The Dream (and Reality) of Full Automation
“Can’t we just automate all of this with AI?” If you’ve ever had that thought, you’re not alone. The weekly research, the blog posts, the social media updates — they all feel like repetitive routines. Hand them off to an AI agent, and you’re free. It’s a tempting vision.
I bought into it completely. As an in-house software engineer at Hirose Paper, I set out to fully automate my routine tasks using AI agents. “How hard could it be?” I thought. Spoiler: harder than I expected.
My initial estimate was way off. But the attempt taught me something valuable. Let me share what I learned.
My Attempt at Full Automation
I started with blog writing — the whole pipeline. Topic ideation, research, hands-on testing, outlining, drafting, English translation, and publishing. One seamless, end-to-end automated workflow.
Specifically, I set up GitHub Actions to run weekly scans of tech trends. The AI would surface interesting topics, I’d pick the ones I liked, and the system would synthesize them into a finished output. Clean and elegant, at least in theory.
I didn’t stop at blogging. I also tried automating social media — summarizing existing blog posts into social-friendly formats and scheduling them. I even explored using AI to generate UI for internal tools.
It Worked. Then I Stopped Using It.
The systems did work, technically. They ran. They produced output. But the overall experience was… underwhelming. One by one, I stopped using them.
Here’s why. Take blog writing alone. It’s actually a chain of distinct tasks: brainstorming topics, researching, hands-on testing, building an outline, developing each section, writing the prose, and translating to English. When any single task in that chain produces mediocre output, the entire result suffers.
There was another factor I’d completely overlooked: maintenance cost. When you build an integrated automation tool, it only works well if every piece works well. One weak link, and you’re back to doing it manually. But improving the whole system at once? That’s expensive. Gradually, the friction won out, and I just stopped bothering.
The Realization: Every Task Is a Bundle of Smaller Tasks
This experience revealed something that should have been obvious. Even tasks that look simple are actually bundles of smaller, distinct tasks.
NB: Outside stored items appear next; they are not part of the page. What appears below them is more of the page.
-- ==== Sys2Proof/Proofs/Handshakes.lean ====
section
/-! PROOFS. What the producer's and the Sink's steps answer, one equation for each case of their guards, and
the statements on the reset values, the refused requests and the turns on the frame buffer. -/

namespace Sys2Proof.Machine

/-- Settles O2: the values of `State.reset` field by field; with nothing pending no point has its turn. -/
theorem resetStateHasTheListedValues : Obligations.ResetStateHasTheListedValues :=
  ⟨rfl, rfl, rfl, rfl, rfl, rfl, rfl, rfl, rfl, rfl⟩

/-! ## Requests -/

theorem present_refused {s : State} {r : Request} {e : Refusal} (h : acceptRefusal s r = some e) :
    producerStep (.present r) s = .refused e := by
  simp only [producerStep, h]

theorem txnAccept_refused {s : State} {r : Request} {e : Refusal} (hreq : s.req = some r)
    (h : acceptRefusal s r = some e) : exec .txnAccept s = .refused e := by
  simp only [exec, execTxnAccept, hreq, h]

/-- A request the block would not accept is refused by the same name at both places. -/
theorem request_refused {s : State} {r : Request} {e : Refusal} (h : acceptRefusal s r = some e) :
    producerStep (.present r) s = .refused e ∧
      (s.req = some r → exec .txnAccept s = .refused e) :=
  ⟨present_refused h, fun hreq => txnAccept_refused hreq h⟩

/-- Settles O4: R71's precondition, term by term. -/
theorem unacceptableRequestsAreRefused : Obligations.UnacceptableRequestsAreRefused := by
  intro s r
  refine ⟨fun ha => ?_, fun ha hs => ?_, fun ha hs hq => ?_, fun ha hs hq hlen => ?_⟩
  · exact request_refused (by simp [acceptRefusal, ha])
  · exact request_refused (by simp [acceptRefusal, ha, hs])
  · exact request_refused (by simp [acceptRefusal, ha, hs, hq])
  · exact request_refused (by simp [acceptRefusal, ha, hs, hq, hlen])

theorem present_inReset {s : State} {r : Request} (h : acceptRefusal s r = none)
    (hr : s.rst = true) : producerStep (.present r) s = .refused .inReset := by
  simp only [producerStep, h, hr, if_true]

theorem present_inRun {s : State} {r : Request} (h : acceptRefusal s r = none)
    (hr : s.rst = false) (hrun : s.fr.inRun = true) :
    producerStep (.present r) s = .refused .secondProducer := by
  simp [producerStep, h, hr, hrun]

theorem present_taken {s : State} {r : Request} (h : acceptRefusal s r = none)
    (hr : s.rst = false) (hrun : s.fr.inRun = false) :
    producerStep (.present r) s = .next { s with req := some r } := by
  simp [producerStep, h, hr, hrun]

/-! ## Writes of the frame buffer -/

theorem writeFrame_bufferTaken {s : State} (h : s.bufferTaken = true) (o : Half) (b : Byte) :
    producerStep (.writeFrame o b) s = .refused .bufferOwned := by
  simp only [producerStep, h, if_true]

theorem writeFrame_inRun {s : State} (h : s.bufferTaken = false) (hrun : s.fr.inRun = true)
    (o : Half) (b : Byte) : producerStep (.writeFrame o b) s = .refused .secondProducer := by
  simp [producerStep, h, hrun]

theorem writeFrame_taken {s : State} (h : s.bufferTaken = false) (hrun : s.fr.inRun = false)
    (o : Half) (b : Byte) :
    producerStep (.writeFrame o b) s = .next { s with frame := s.frame.write o.toNat b } := by
  simp [producerStep, h, hrun]

/-- The block is in no transaction exactly in IDLE and after a latch (R169). -/
theorem busy_eq_false_iff {s : State} :
    s.busy = false ↔ s.seq = .idle ∨ s.seq = .aborted ∨ s.seq = .stopped := by
  unfold State.busy
  cases s.seq <;> simp

/-! ## Framer runs -/

theorem startRun_inReset {s : State} (hr : s.rst = true) (bs : List Byte) :
    producerStep (.startRun bs) s = .refused .inReset := by
  simp only [producerStep, hr, if_true]

/-- With reset released and no run started before, the buffer and the latches decide. -/
theorem startRun_off {s : State} (hr : s.rst = false) (hp : s.fr.phase = .off) (bs : List Byte) :
    producerStep (.startRun bs) s =
      if s.bufferTaken then .refused .secondProducer
      else if s.status.aborted then .refused .requestWhileAborted
      else if s.status.stopped then .refused .requestWhileStopped
      else .next { s with fr := { Framer.off with stream := bs, phase := .hdr } } := by
  simp [producerStep, hr, hp]

/-! ## The Sink -/

theorem viewValid_eq_false {s : State} : viewValid s = false ↔ s.seq ≠ .deliver ∨ s.ack ≠ none := by
  rw [← Bool.not_eq_true, viewValid_iff, not_and_or]

theorem sinkRecord_valid {s : State} (h : viewValid s = true) : sinkRecord s = some s.out := by
  simp only [sinkRecord, h, if_true]

theorem sinkRecord_invalid {s : State} (h : viewValid s = false) : sinkRecord s = none := by
  simp [sinkRecord, h]

theorem inView_iff {s : State} {o : Nat} :
    inView s o = true ↔
      s.out.payloadOff.toNat ≤ o ∧ o < s.out.payloadOff.toNat + s.out.payloadLen.toNat := by
  simp only [inView, Bool.and_eq_true, decide_eq_true_eq]

/-- A byte of a valid view, inside the frame, is the frame's (R41). -/
theorem sinkReadByte_inside {s : State} {o : Nat} (hv : viewValid s = true)
    (hin : inView s o = true) (hlen : o < s.frameLen.toNat) :
    sinkReadByte o s = (s.frame.read o, s) := by
  obtain ⟨-, -, -, h⟩ | ⟨hnot, -⟩ := sinkReadByte_cases o s
  · exact h
  · exact absurd ⟨hv, hin, hlen⟩ hnot

/-- Every other read changes the counter of free values alone (I7, I8). -/
theorem sinkReadByte_outside {s : State} {o : Nat}
    (h : ¬ (viewValid s = true ∧ inView s o = true ∧ o < s.frameLen.toNat)) :
    (sinkReadByte o s).2 = { s with free := s.free + 1 } := by
  obtain ⟨hv, hin, hlen, -⟩ | ⟨-, hread⟩ := sinkReadByte_cases o s
  · exact absurd ⟨hv, hin, hlen⟩ h
  · rw [hread]

theorem sinkStep_again {s : State} (a : SinkAct) (hq : s.seq = .deliver) (ha : s.ack ≠ none) :
    sinkStep a s = .refused .ackAlreadyGiven := by
  simp [sinkStep, hq, Option.isSome_iff_ne_none, ha]

/-! ## The turns on the frame buffer -/

/-- Settles O7: the producer's write, request and run, then the Sink's record, reads and acknowledgement,
each through the equation of its case. -/
theorem producerAndSinkTakeTurnsOnTheFrame : Obligations.ProducerAndSinkTakeTurnsOnTheFrame := by
  intro s
  have inRun_of_ne (hoff : s.fr.phase ≠ .off) (hdone : s.fr.phase ≠ .done) : s.fr.inRun = true :=
    Bool.of_not_eq_false fun h => (inRun_eq_false.1 h).elim hoff hdone
  refine ⟨?write, ?writeBusy, ?writeReq, ?writeRun, ?present, ?presentRun, ?runLatched, ?runStarts,
    ?runBusy, ?presentReset, ?runReset, rfl, ?record, ?noRecord, ?viewByte, ?viewEnd, ?otherByte,
    ?again⟩
  case write =>
    intro o b hwf hseq hreq hphase
    have hfree := bufferTaken_eq_false.2 ⟨busy_eq_false_iff.2 hseq, hreq⟩
    refine ⟨_, writeFrame_taken hfree (inRun_eq_false.2 hphase) o b, rfl,
      Memory.wf_write hwf o.isLt b, ?_, fun a ha => ?_⟩
    · show (s.frame.write o.toNat b).read o.toNat = b
      rw [Memory.read_write hwf, if_pos rfl]
    · show (s.frame.write o.toNat b).read a = s.frame.read a
      rw [Memory.read_write hwf, if_neg ha]
  case writeBusy =>
    intro o b hidle haborted hstopped
    have hbusy : s.busy = true := Bool.of_not_eq_false fun h =>
      (busy_eq_false_iff.1 h).elim hidle fun h => h.elim haborted hstopped
    exact writeFrame_bufferTaken (bufferTaken_eq_true.2 (.inl hbusy)) o b
  case writeReq =>
    exact fun o b hreq => writeFrame_bufferTaken (bufferTaken_eq_true.2 (.inr hreq)) o b
  case writeRun =>
    intro o b hbusy hreq hoff hdone
    exact writeFrame_inRun (bufferTaken_eq_false.2 ⟨hbusy, hreq⟩) (inRun_of_ne hoff hdone) o b
  case present => exact fun r ha hr hphase => present_taken ha hr (inRun_eq_false.2 hphase)
  case presentRun => exact fun r ha hr hoff hdone => present_inRun ha hr (inRun_of_ne hoff hdone)
  case runLatched =>
    intro bs hr hp hbusy hreq
    have hfree := bufferTaken_eq_false.2 ⟨hbusy, hreq⟩
    rw [startRun_off hr hp bs, hfree]
    exact ⟨fun ha => by simp [ha], fun ha hs => by simp [ha, hs]⟩
  case runStarts =>
    intro bs hr hp hbusy hreq ha hs
    have hfree := bufferTaken_eq_false.2 ⟨hbusy, hreq⟩
    simp [startRun_off hr hp bs, hfree, ha, hs]
  case runBusy =>
    intro bs hr hp htaken
    rw [startRun_off hr hp bs, bufferTaken_eq_true.2 htaken, if_pos rfl]
  case presentReset => exact fun r ha hr => present_inReset ha hr
  case runReset => exact fun bs hr => startRun_inReset hr bs
  case record => exact fun hq ha => sinkRecord_valid (viewValid_iff.2 ⟨hq, ha⟩)
  case noRecord => exact fun h => sinkRecord_invalid (viewValid_eq_false.2 h)
  case viewByte =>
    intro i hi hq ha hlen
    have hin : inView s (s.out.payloadOff.toNat + i) = true := inView_iff.2 ⟨by omega, by omega⟩
    exact ⟨if_pos hi, sinkReadByte_inside (viewValid_iff.2 ⟨hq, ha⟩) hin hlen⟩
  case viewEnd => exact fun i hi => if_neg (Nat.not_lt.2 hi)
  case otherByte =>
    intro o h
    refine sinkReadByte_outside fun ⟨hv, hin, hlen⟩ => ?_
    obtain ⟨hq, ha⟩ := viewValid_iff.1 hv
    obtain ⟨hlo, hhi⟩ := inView_iff.1 hin
    obtain h | h | h | h | h := h
    · exact h hq
    · exact h ha
    all_goals omega
  case again => exact fun a hq ha => sinkStep_again a hq ha

end Sys2Proof.Machine
end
Blog writing, for example, breaks down into at least seven sub-tasks. Each one demands its own skill set. Brainstorming is not outlining. Outlining is not writing. Writing is not translating.
With the all-in-one approach, every sub-task has to be excellent for the system to be usable. If even one falls short, the whole thing feels broken. I hit the same wall with social media automation and UI generation.
Switching to Task Decomposition
So I changed my approach. I set aside the dream of full automation and reframed the goal: make manual work more efficient. Then I picked one task at a time and refined it until it was genuinely useful.
For blog writing, I started with just one piece: generating a structured brief from an interview. Nothing else. I polished that single task until it worked reliably and felt natural to use. Only then did I move to the next task.
The beauty of this approach is that each task has a limited surface area. Maintenance is manageable. Improvements are cheap. You can iterate quickly without worrying about breaking something elsewhere. And here’s the thing: full automation is what you get when every individual task is optimized. What looks like a detour turns out to be the shortest path.
The Takeaway: Slow Is Smooth, Smooth Is Fast
I still believe full automation is the right goal. But the path there matters more than I realized.
Trying to automate everything at once is deceptively expensive. I wish I could go back and warn my past self about the maintenance costs alone. The better way: decompose your work into tasks, automate them one by one, and do each one well. Full automation is what waits at the end of that road.
If you’re fired up about automating everything with AI, try this first: break your workflow into its component tasks. Start with one. Make it great. Then move to the next. It feels slower — but it’s how you actually get there.